Bethany optó por no ponerlos más de los nervios. Su padre, normalmente, no era muy estricto, por lo que su seriedad la alarmó. Llevaba consigo una pequeña caja de música tallada con exquisitez. Se acercó a ella y se la entregó.

—Que la música te muestre si eres la elegida. —Le hizo un signo para que avanzara y se colocara en el centro del círculo de sal.

—Ahora, hija mía, emprenderás un viaje en el que no podremos acompañarte. Debes ser valiente. La sangre de los Brawn te protegerá. Nos mantendremos anclados hasta tu vuelta.

Bethany no entendió el significado de esas palabras. Se habían vuelto locos. Daban demasiada importancia a las reliquias. Tenían su valor, por supuesto. Un negocio que los había convertido en una de las familias más prósperas de la zona y del gremio; sin embargo, transformarlo en una cuestión de merecimiento, dependiendo del ADN, parecía irracional. Pero sus padres, normalmente, se comportaban como si fueran de otra galaxia, y ella se había acostumbrado a sus extravagancias desde niña.

Abrió la caja de música y esperó a que sonara la melodía tal y como le habían indicado. No sucedió nada.

—¡La figurita tiene que bailar!

Bethany chasqueó la lengua.
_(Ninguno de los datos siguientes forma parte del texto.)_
/-! ## Slices and their parts -/

/-- Slice k. -/
def slice (s : State) (k : Nat) : Slice := tabGet Slice.init s.proxy.slices k
/-- The state with slice k replaced. -/
def setSlice (k : Nat) (v : Slice) (s : State) : State :=
  { s with proxy := { s.proxy with slices := tabSet Slice.init s.proxy.slices k v } }
/-- Slice counter i grows by n (Table 6-8). -/
def sliceCnt (k i n : Nat) (s : State) : State :=
  let v := slice s k
  setSlice k { v with cnt := tabSet 0 v.cnt i (tabGet 0 v.cnt i + BitVec.ofNat 64 n) } s
/-- Snoop-filter entry at an index. -/
def sfGet (s : State) (i : Nat) : BitVec 128 := tabGet 0 s.proxy.sf i
/-- The state with a snoop-filter entry written; a set's victim pointer in way 0 stays. -/
def sfPut (i : Nat) (e : BitVec 128) (s : State) : State :=
  let e1 := if i % 16 = 0 then setFld e 116 4 (fld (sfGet s i) 116 4) else e
  { s with proxy := { s.proxy with sf := tabSet 0 s.proxy.sf i e1 } }
/-- The victim pointer of a set moves. -/
def sfPtr (base p : Nat) (s : State) : State :=
  { s with proxy := { s.proxy with sf := tabSet 0 s.proxy.sf base (setFld (sfGet s base) 116 4 (BitVec.ofNat 4 p)) } }

/-- Way of a line in its snoop-filter set: valid, of the line's tag and home stack, and no UNK marker. -/
def sfWay (s : State) (sa : BitVec 48) : Option Nat :=
  let base := sfSetNo s sa * 16
  ((List.range 16).map (base + ·)).find? fun i =>
    let e := sfGet s i
    enV e && decide (enState e ≠ 0) && decide (fnat e 0 17 = sfTag s sa) && (enHs e == homeB sa)

/-- Directory way of a line. -/
def dirWay (s : State) (sa : BitVec 48) : Option Nat :=
  ((List.range 16).map (dirIx s sa + ·)).find? fun i =>
    match tabGet none (slice s (saSlice sa)).dir i with
    | some d => decide (d.line.toNat = lineNo sa)
    | none => false
/-- The line's directory entry. -/
def dirGet (s : State) (sa : BitVec 48) : Option DirWay :=
  (dirWay s sa).bind fun i => tabGet none (slice s (saSlice sa)).dir i
/-- The state with directory way i of slice k replaced. -/
def dirPut (k i : Nat) (d : Option DirWay) (s : State) : State :=
  let v := slice s k
  setSlice k { v with dir := tabSet none v.dir i d } s

/-- A line has an active request tracker. -/
def lineTracked (s : State) (sa : BitVec 48) : Bool :=
  (slice s (saSlice sa)).trackers.any fun t => decide (lineNo t.req.sa = lineNo sa)
/-- A line is being recalled. -/
def lineEvicting (s : State) (sa : BitVec 48) : Bool :=
  (slice s (saSlice sa)).evicts.any fun t => decide (lineNo t.sa = lineNo sa)
/-- A line has an active request or eviction tracker: requests for it wait (R148). -/
def lineBusy (s : State) (sa : BitVec 48) : Bool := lineTracked s sa || lineEvicting s sa
/-- A writeback slot forwards a write to the line. -/
def lineForwarding (s : State) (sa : BitVec 48) : Bool :=
  (slice s (saSlice sa)).wbs.any fun m => decide (lineNo m.sa = lineNo sa)
/-- A line is pinned: a tracker works on it, or it is being written (R146, R153). -/
def linePinned (s : State) (sa : BitVec 48) : Bool := lineBusy s sa || lineForwarding s sa

/-! ## Coarse tracker (R147) -/

/-- The coarse tracker's copy in stack A (false) or B is lost. -/
def coarseLost (s : State) (b : Bool) : Bool := s.proxy.degraded && decide (s.proxy.lostStack = b)

/-- Coarse entry of a region, from a copy that is not lost. -/
def coarse (s : State) (r : Nat) : BitVec 128 :=
  if s.proxy.degraded ∧ s.proxy.lostStack = false then tabGet 0 s.proxy.coarseB r else tabGet 0 s.proxy.coarseA r
/-- The coarse entry of a region written to both copies. -/
def setCoarse (r : Nat) (e : BitVec 128) (s : State) : State :=
  let a := if s.proxy.degraded ∧ s.proxy.lostStack = false then s.proxy.coarseA else tabSet 0 s.proxy.coarseA r e
  let b := if s.proxy.degraded ∧ s.proxy.lostStack = true then s.proxy.coarseB else tabSet 0 s.proxy.coarseB r e
  { s with proxy := { s.proxy with coarseA := a, coarseB := b } }
/-- Ports a region's coarse entry names. -/
def coarseHosts (s : State) (sa : BitVec 48) : List Nat :=
  (List.range 96).filter fun u => bit (coarse s (regionOf sa)) u
/-- Word of a region's coarse entry within its stack (15 Table 15-4). -/
def coarseWord (s : State) (r : Nat) : BitVec 64 :=
  Config.hbmWord ((if s.boot.hb then 0x2C0000000 else 0x580000000) + r / 4 * 64)

/-- The copy of a region's coarse entry in a stack is uncorrectable. -/
def coarseUe (s : State) (r : Nat) (b : Bool) : Bool := (memType s (8 + nb b)).bad.contains (coarseWord s r)

/-- One read of a copy of a region's coarse entry: an uncorrectable one is reported and rewritten from the other (R157). -/
def coarseMend (r : Nat) (b : Bool) (s : State) : State :=
  if coarseUe s r b then
    let s1 := memUe (8 + nb b) (coarseWord s r) s
    let m := memType s1 (8 + nb b)
    setMemType (8 + nb b) { m with bad := gone (coarseWord s r) m.bad } s1
  else s

/-- The coarse entry of a line's region is read: from the copy that bit 12 of its offset names, and from the other one where
that is uncorrectable or lost (15 R367, R157). With no good copy its content is a free value (log entry 134). -/
def coarseRead (sa : BitVec 48) (s : State) : State :=
  let r := regionOf sa
  let b := decide (r / 256 % 2 = 1)
  let good := fun c => !coarseLost s c && !coarseUe s r c
  if good b then s
  else
    let s1 := if coarseLost s b then s else coarseMend r b s
    if good (!b) then s1
    else
      let s2 := if coarseLost s (!b) then s1 else coarseMend r (!b) s1
      setCoarse r (freeVal 128 s2) (tookFree s2)

/-- An entry of the line's region is created. -/
def coarseUp (sa : BitVec 48) (s : State) : State :=
  let s := coarseRead sa s
  let e := coarse s (regionOf sa)
  setCoarse (regionOf sa) (setFld e 96 21 (fld e 96 21 + 1)) s
/-- An entry of the line's region is freed: at 0 with sticky = 0 the hosts are cleared; sticky counts as 1 in degraded
mode. -/
def coarseDown (sa : BitVec 48) (s : State) : State :=
  let s := coarseRead sa s
  let e := coarse s (regionOf sa)
  let n : BitVec 21 := fld e 96 21 - 1
  let e1 := setFld e 96 21 n
  setCoarse (regionOf sa) (if n = 0 ∧ bit e 117 = false ∧ s.proxy.degraded = false then setFld e1 0 96 0 else e1) s
/-- A line of the region is granted to host u. -/
def coarseGrant (sa : BitVec 48) (u : Nat) (s : State) : State :=
  let s := coarseRead sa s
  let e := coarse s (regionOf sa)
  if bit e u then s else setCoarse (regionOf sa) (e ||| (1#128 <<< u)) s

/-! ## Snoop-filter and directory entries -/

/-- Lowest invalid way of a line's snoop-filter set; way 0 of a set that holds an UNK marker is not one (R145, R157). -/
def sfFree (s : State) (sa : BitVec 48) : Option Nat :=
  let base := sfSetNo s sa * 16
  let unk := s.proxy.unkSets.contains (sfSetNo s sa)
  ((List.range 16).map (base + ·)).find? fun i => !enV (sfGet s i) && !(unk && i == base)

/-- A directory way leaves the cache: a changed entry reaches HBM (R146). One whose set holds no way for it any more takes
an invalid one; with none, the line is unknown at its next access (R157, R159). -/
def dirWriteBack (sa : BitVec 48) (d : DirWay) (s : State) : State :=
  if d.dirty = false then s
  else
    match sfWay s sa with
    | some i => sfPut i d.entry s
    | none =>
      match sfFree s sa with
      | some i => if enV d.entry then sfPut i d.entry s else s
      | none => s

/-- Shared address of a directory way. -/
def dirSa (d : DirWay) : BitVec 48 := BitVec.ofNat 48 (d.line.toNat * 64)

/-- A way of the line's directory set for it: an empty one, else the first unpinned one from the victim pointer on. -/
def dirRoom (s : State) (sa : BitVec 48) : Option Nat :=
  let base := dirIx s sa
  let v := slice s (saSlice sa)
  match ((List.range 16).map (base + ·)).find? fun i => decide (tabGet none v.dir i = none) with
  | some i => some i
  | none =>
    let p := (tabGet 0 v.dirPtr (base / 16)).toNat
    ((List.range 16).map fun j => base + (p + j) % 16).find? fun i =>
      match tabGet none v.dir i with
      | some d => !linePinned s (dirSa d)
      | none => true

/-- The line's entry in the directory, pinned while a tracker works on the line: `e`, where it held none; none where every
way is pinned. -/
def dirInstall (sa : BitVec 48) (e : BitVec 128) (s : State) : Option State :=
  let k := saSlice sa
  let d : DirWay := { line := BitVec.ofNat 42 (lineNo sa), entry := e, dirty := false, pinned := true }
  match dirWay s sa with
  | some i => some (match tabGet none (slice s k).dir i with
    | some old => dirPut k i (some { old with pinned := true }) s
    | none => s)
  | none =>
    match dirRoom s sa with
    | none => none
    | some i =>
      let s1 := match tabGet none (slice s k).dir i with
        | some old => dirWriteBack (dirSa old) old s
        | none => s
      let v := slice s1 k
      some (dirPut k i (some d)
        (setSlice k { v with dirPtr := tabSet 0 v.dirPtr (i / 16) (BitVec.ofNat 4 (i % 16 + 1)) } s1))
La trataban como a una cría.

Intentó girar la diminuta llave de la caja de música hacia la derecha; no obstante, la bailarina, que alzaba una pierna por encima de su cabeza, no se movió. Inspeccionó la caja. Buscaba un mecanismo, pero era tan vieja que algo debía de estar obstaculizándolo.

Su madre, desde lejos, le hizo señas. Con la tenue luz de las velas, solo pudo intuir unos extraños gestos. Finalmente, ambos progenitores giraron sobre sí mismos hacia la izquierda, y adivinó lo que querían darle a entender.
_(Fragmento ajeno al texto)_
/-- DOMAIN_IDLE_ENTRY (R402): the idle timer of a domain ends while Table 17-3 allows it to leave ON; a demand that comes
meanwhile is a refusal. A slice takes its pair along (R398). -/
def execDomainIdleEntry (d : BitVec 8) (demand : Bool) (s : State) : Out :=
  let n := d.toNat
  let v := domain s n
  if 219 < n ∨ running s = false ∨ v.st ≠ .on ∨ v.step ≠ 0 ∨ v.auto = false ∨ lowestOf s n = 0 ∨ mayIdle s n = false then
    fin s
  else
    let s1 := reach ((together n).foldl (fun t x => max t (idleEnd s x)) 0) s
    if demand then fin (refuseIdle n s1)
    else fin ((together n).foldl (fun s x => sleepTo x (domStOf (lowestOf s n)) s) s1)

/-- DOMAIN_WAKE (R400): work for a domain that is not ON wakes it. -/
def execDomainWake (d : BitVec 8) (s : State) : Out :=
  if 219 < d.toNat ∨ running s = false then fin s else fin (wake d.toNat s)

/-- BANK_WAKE (R399): the lowest-numbered OFF bank is woken when free cells run low, when the weave asks for more banks,
or when the ON banks' ports were taken in more than half the cycles of 1 µs (`busy`). -/
def execBankWake (busy : Bool) (s : State) : Out :=
  let on := banksOn s
  let s1 := if busy then on.foldl (fun s b => setDomain (170 + b) { domain s (170 + b) with lastUse := s.tele.time } s) s
    else s
  if running s ∧ (busy ∨ freeIn s on < 32768 ∨ on.length < banksNeeded s) then
    match (List.range 16).find? fun b => decide ((domain s (170 + b)).st = .off) with
    | some b => fin (restore (170 + b) s1)
    | none => fin s1
  else fin s

/-! ## Restore (R407, R410, R411) -/

/-- The signatures of a domain's banks are checked: those named in `bad` fail, each with PMU-0x0031 (R410, R411). -/
def checkSigs (d : Nat) (bad : BitVec 16) (s : State) : State :=
  let banks := List.range (min 16 (Config.retBanks d))
  let fails := banks.filter fun b => bit bad b
  let s1 := { s with pmu := { s.pmu with
      retPassed := s.pmu.retPassed + BitVec.ofNat 32 (banks.length - fails.length)
      retFailed := satAdd s.pmu.retFailed fails.length } }
  let s2 := fails.foldl (fun s b => raise 16 0x31 (source 0 0) (BitVec.ofNat 64 (d + b * 256)) s) s1
  if fails.isEmpty then s2 else setDomain d { domain s2 d with reload := true } s2

/-- Domain d is ON again; an engine leaves its reset, and what waited for a decode goes on (R407, 07 R176). -/
def domainOn (d : Nat) (s : State) : State :=
  let s1 := setDomain d { domain s d with st := .on, step := 0, fromRet := false, misses := 0, lastUse := s.tele.time } s
  let s2 := if groupOf d = 9 then setEngine (d - 199) { engine s1 (d - 199) with resetting := false } s1 else s1
  exitNext (if retained d then unblock s2 else s2)

/-- DOMAIN_RESTORE_STEP (R407): the ready signal of the step waited for arrives; after memory come the signature checks,
after logic the domain is ON. A plane's logic step ends with its self-check, and the reset of a lost plane begins with the first
(log entry 126). -/
def execDomainRestoreStep (d : BitVec 8) (bad : BitVec 16) (s : State) : Out :=
  let n := d.toNat
  let v := domain s n
  if 219 < n then fin s
  else
    match v.step.toNat with
    | 0 => fin (planeResetStart n s)
    | 1 => fin (setDomain n { v with step := 2 } s)
    | 2 => fin (setDomain n { v with step := 3 } s)
    | 3 =>
      let s1 := if v.fromRet then checkSigs n bad s else s
      let s2 := setDomain n { domain s1 n with step := 4 } s1
      fin (if groupOf n = 4 then setPlane (n - 168) { plane s2 (n - 168) with testFrom := s2.tele.time } s2 else s2)
    | 4 => if groupOf n = 4 then fin s else fin (domainOn n s)
    | _ => fin s

/-- RETENTION_RELOAD_DONE (R411): the owning table is reloaded, the buckets of the control domain full for the records in
force (08 R201), and the domain is released. -/
def execRetentionReloadDone (d : BitVec 8) (s : State) : Out :=
  let n := d.toNat
  let v := domain s n
  if v.reload ∧ v.st = .on then
    let s1 := setDomain n { v with reload := false } s
    let s2 := if n = 190 then
        let t := trafSync s1
        { t with traffic := { t.traffic with meters := tabMap Meter.init (fun b m => fullMeter (traf t b) m) t.traffic.meters } }
      else s1
    fin (if retained n then unblock s2 else s2)
  else fin s

/-- A dead domain is the loss of what it carries (R407, Table 17-10). A plane in TEST after a loss is not lost again: it is
DOWN (04 R109). -/
def domainDead (d : Nat) (s : State) : State :=
  let s0 := setDomain d { domain s d with st := .off, step := 0, fromRet := false, misses := 2, dead := true } s
  let s1 := raiseFree 16 0x21 (source 0 0) s0
  let n := d - 168
  match groupOf d with
  | 0 => quadUnlock d s1
  | 1 => [2 * (d - 104), 2 * (d - 104) + 1].foldl (fun s u => if (port s u).st = .off then s else portDown u .link s) s1
  | 2 => weftReset (d - 152) s1
  | 3 => if (loom s1 (d - 160)).st = .up then loomDown (d - 160) s1 else s1
  | 4 =>
    let s2 := match (plane s1 n).st with
      | .test =>
        if comingBack s1 n then planeDown n .clockLock (setPlane n { plane s1 n with st := .up } s1)
        else setPlane n { plane s1 n with st := .down } s1
      | .standby => setPlane n { plane s1 n with st := .down, rejoin := false } s1
      | _ => planeDown n .clockLock s1
    setDomain d { domain s2 d with st := .off, step := 0, dead := true } s2
  | 10 => stackLose (d - 215) 1 s1
  | _ => s1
Sujetó la llave e hizo lo mismo, como si quisiera atrasar las horas en un reloj analógico. El suelo de madera se desvaneció bajo sus pies. Estrechó la caja de música contra su pecho y se agachó por instinto.

Chilló cuando las ventanas desaparecieron. Cerró los ojos. Respiró profundo y esperó a que el balanceo de la tierra se detuviera. Contó diez hasta diez antes de abrirlos.
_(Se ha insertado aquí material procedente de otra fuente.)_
/-- MBOX_SEND (R189). -/
def execMboxSend (r : Req) (inst_ len : BitVec 16) (data : List Byte) (s : State) : Out :=
  command 0x070B false r (wBytes 2 inst_ ++ wBytes 2 len ++ data)
    (fun s =>
      let n := inst_.toNat
      let i := inst s n
      if 1024 ≤ n then (badField 0, s)
      else if 256 < len.toNat then (badField 2, s)
      else if data.length ≠ len.toNat then (rep 0x11 (4 + len.toNat), s)
      else if i.st = .resetting then (rep 0x0701, s)
      else if i.o2tFull then (rep 0x0704, s)
      else
        let s1 := setInst n { i with o2tLen := BitVec.ofNat 9 len.toNat, o2tFull := true, o2tAt := some s.tele.time,
                                     o2tData := tabWrite 0 i.o2tData 0 data } s
        (ok, if i.o2tIrq then instIrq n 4 s1 else s1)) s

/-- ENGINE_STATUS (R190). -/
def execEngineStatus (r : Req) (engine_ : BitVec 8) (s : State) : Out :=
  command 0x070C false r (wBytes 1 engine_)
    (fun s =>
      let e := engine_.toNat
      if 16 ≤ e then (badField 0, s)
      else (ok (leBytes 1 (nb (engine s e).resetting) ++ leBytes 1 (channels s e).length
        ++ leBytes 2 (engineFlight s e) ++ wBytes 8 (engine s e).lines), s)) s

end Sys2Proof.Machine
end

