/-- DEVICE_MEASUREMENT_DONE (R462): a DEVICE record is appended when subject, certificate or flags differ from the
port's latest in this boot; a bad signature raises SEAL-0x0020. -/
def execDeviceMeasurementDone (u : BitVec 7) (m : Measured) (env : Env) (s : State) : Out :=
  match s.sealu.spdm.find? fun x => decide (x.port = u.toNat) with
  | none => fin s
  | some x =>
    let late := !m.timely || decide (x.since.toNat + 2000 * msTicks < now s)
    let flags := measFlags m late
    let serial := (port s u.toNat).ident
    let rec_ : DevRec := { subject := measSubject m serial, cert := m.cert, flags := flags, serial := serial }
    let s1 := { s with sealu := { s.sealu with spdm := s.sealu.spdm.filter fun y => !decide (y.port = u.toNat) } }
    let s2 := if m.spdm && !m.sigOk && !late then raiseFree 14 0x20 (source 1 u.toNat) s1 else s1
    let old := tabGet none s.sealu.devRecs u.toNat
    if (old.map fun d => (d.subject, d.cert, d.flags)) = some (rec_.subject, rec_.cert, rec_.flags) then fin s2
    else
      match appendNow env.append (mkAppend s2 6 flags rec_.subject (measPayload s2 u.toNat m)) s2 with
      | (false, s3) => fin s3
      | (true, s3) =>
        fin { s3 with sealu := { s3.sealu with devRecs := tabSet none s3.sealu.devRecs u.toNat (some rec_) } }

/-! ## SPDM responder (R463) -/

/-- Value of a measurement index (Table 19-10). -/
def spdmValue (s : State) (k : Nat) : List Byte :=
  match k with
  | 1 => wBytes 48 Config.romDigest
  | 2 => wBytes 48 s.sealu.fwDigest
  | 3 => wBytes 48 s.sealu.btDigest
  | 4 => wBytes 48 (securityDigest s)
  | 5 => wBytes 48 s.sealu.planChain
  | 6 => wBytes 8 s.sealu.headSeq ++ wBytes 48 s.sealu.headDigest
  | _ => []

/-- Value type of a measurement index (Table 19-10). -/
def spdmType (k : Nat) : Nat := if k = 1 then 0 else if k = 2 then 1 else if k = 3 then 2 else 3

/-- A measurement block of DMTF's format: index, specification 1, size, value type, value size and value (R463; log entry
138). -/
def spdmBlock (s : State) (k : Nat) : List Byte :=
  let v := spdmValue s k
  [BitVec.ofNat 8 k, 1] ++ leBytes 2 (v.length + 3) ++ [BitVec.ofNat 8 (spdmType k)] ++ leBytes 2 v.length ++ v

/-- Measurement blocks of an index, 0xFF for all. -/
def spdmBlocks (s : State) (k : Nat) : List Byte :=
  let one := spdmBlock s
  if k = 0xFF then ((List.range 6).map fun i => one (i + 1)).flatten
  else if 1 ≤ k ∧ k ≤ 6 then one k else []

/-- Certificate slot 0: the chain up to the device certificate, then the alias certificate. -/
def spdmChain (s : State) : List Byte := s.sealu.cert ++ s.sealu.aliasCert

/-- Header of an SPDM 1.3 message: version, code and two parameters (log entry 138). -/
def spdmHead (code p1 p2 : Byte) : List Byte := [0x13, code, p1, p2]

/-- The capabilities of R463, as GET_CAPABILITIES names them: CERT, CHAL, MEAS with signature, ENCRYPT, MAC, KEY_EX. -/
def spdmCaps : BitVec 32 := 0x2D6

/-- The algorithms of R463: ECDSA P-384, SHA-384, secp384r1, AES-256-GCM. -/
def spdmAlgs : List Byte := wBytes 4 0x80#32 ++ wBytes 4 0x02#32 ++ wBytes 2 0x10#16 ++ wBytes 2 0x02#16

/-- The requests of a measurement, in the order of R462: version, capabilities, algorithms, digests, the certificate of slot
0, and all measurements with a signature over a fresh nonce. -/
def spdmAsk (nonce : BitVec 256) : List (List Byte) :=
  [[0x10, 0x84, 0, 0], spdmHead 0xE1 0 0 ++ wBytes 4 spdmCaps, spdmHead 0xE3 0 0 ++ spdmAlgs, spdmHead 0x81 0 0,
   spdmHead 0x82 0 0 ++ wBytes 2 0#16 ++ wBytes 2 0xFFFF#16, spdmHead 0xE0 1 0xFF ++ wBytes 32 nonce]

/-- The requests of a measurement leave for the partner of logical port u, the nonce a fresh random value (R462). -/
def askPartner (u : Nat) (s : State) : State :=
  (spdmAsk (freeVal 256 s)).foldl (fun s bs => emit (.mctp (.vdm (BitVec.ofNat 7 u)) 0 5 bs) s) (tookFree s)

/-- DEVICE_MEASUREMENT (R462, R28): firmware measures the device attached longest, one at a time, as an SPDM requester. -/
def execDeviceMeasurement (u : BitVec 7) (s : State) : Out :=
  fin (if s.mgmt.fw = .running ∧ s.sealu.spdm = [] ∧ s.mgmt.attachQ.head? = some u.toNat then
      askPartner u.toNat { s with mgmt := { s.mgmt with attachQ := s.mgmt.attachQ.drop 1 },
                                  sealu := { s.sealu with spdm := [{ port := u.toNat, since := s.tele.time }] } }
    else s)

/-- IDE_KM at the responder of logical upstream port u (10 R242): a key is held for its stream, and a stream with a key is
Secure from its go on, until its stop. -/
def ideKm (u : Nat) (m : IdeKm) (s : State) : State :=
  let p := port s u
  if p.role ≠ 1 ∨ p.inL0 = false then s
  else
    match m with
    | .query => s
    | .keyProg k key => setPort u { p with ideKeys := tabSet none p.ideKeys k.toNat (some key) } s
    | .keySetGo k =>
      if (tabGet none p.ideKeys k.toNat).isSome then setPort u { p with ideOpen := setFld p.ideOpen k.toNat 1 1 } s else s
    | .keySetStop k => setPort u { p with ideOpen := setFld p.ideOpen k.toNat 1 0, ideSecure := false } s

/-- SPDM_REQUEST (R463): the answer on its transport, signed by the alias key where SPDM signs it. KEY_EXCHANGE and IDE
keying are refused with HW_FAULT while the entropy source has failed (R454). BLANK and SPENT answer nothing (Table 19-5). The
codes are SPDM's (log entry 138). -/
def execSpdmRequest (t : Transport) (eid : BitVec 8) (q : SpdmReq) (s : State) : Out :=
  if s.sealu.lc = .blank ∨ s.sealu.lc = .spent ∨ s.mgmt.fw ≠ .running then fin s
  else
    let answer := fun (bs : List Byte) (s : State) => fin (emit (.mctp t eid 5 bs) s)
    let signed := fun (bs : List Byte) (n : BitVec 256) =>
      bs ++ wBytes 96 (Config.sign (aliasKey s) (wBytes 32 n ++ bs))
    let chain := wBytes 48 (Config.sha384 (spdmChain s))
    let refused := answer (spdmHead 0x7F 0x60 0) s
    match q with
    | .version => answer [0x10, 0x04, 0, 0, 0, 1, 0, 0x13] s
    | .capabilities => answer (spdmHead 0x61 0 0 ++ wBytes 4 spdmCaps) s
    | .algorithms => answer (spdmHead 0x63 0 0 ++ spdmAlgs) s
    | .digests => answer (spdmHead 0x01 0 1 ++ chain) s
    | .certificate o l =>
      let part := ((spdmChain s).drop o.toNat).take l.toNat
      answer (spdmHead 0x02 0 0 ++ leBytes 2 part.length
        ++ leBytes 2 ((spdmChain s).length - o.toNat - part.length) ++ part) s
    | .challenge n => answer (signed (spdmHead 0x03 0 1 ++ chain) n) s
    | .measurements k n =>
      answer (signed (spdmHead 0x60 0 0 ++ leBytes 3 (spdmBlocks s k.toNat).length ++ spdmBlocks s k.toNat) n) s
    | .ideKm u m => if s.sealu.entropyFail then refused else answer (spdmHead 0x7E 0 0) (ideKm u.toNat m s)
    | .keyExchange n =>
      if s.sealu.entropyFail then refused
      else answer (signed (spdmHead 0x64 0 0 ++ chain) n)
        { s with sealu := { s.sealu with sessions := s.sealu.sessions + 1 } }
    | .endSession =>
      answer (spdmHead 0x6C 0 0) { s with sealu := { s.sealu with sessions := s.sealu.sessions - 1 } }

end Sys2Proof.Machine
end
—¡Virginia, ven aquí! —Escuchó la voz de un muchacho a lo lejos. Los dedos pequeños de una niña la tiraron al suelo—. ¿Qué has hecho, Virginia? Lo siento, señorita, ¿se ha hecho daño?

Bethany batió por fin las pestañas y comprobó que la persona que le hablaba era un chico de su edad, muy bien parecido. Se sonrojó nada más verlo. No porque no estuviera habituada a relacionarse con el género masculino, sino por su cortesía.

En otras circunstancias, hubiera contestado con una grosería y el muchacho hubiera huido despavorido por su mal carácter. Sin embargo, debido a la extraña situación en la que se encontraba, se dejó llevar por una amabilidad algo inusual en ella.

—Estoy bien, gracias.

—Fitzwilliam Darcy sexto, encantado.

Bethany se levantó de golpe.

—Bethany Brawn segunda. —Estrechó la mano del chico con fuerza.

Fitzwilliam abrió los ojos, espantado, y Virginia se burló de los dos.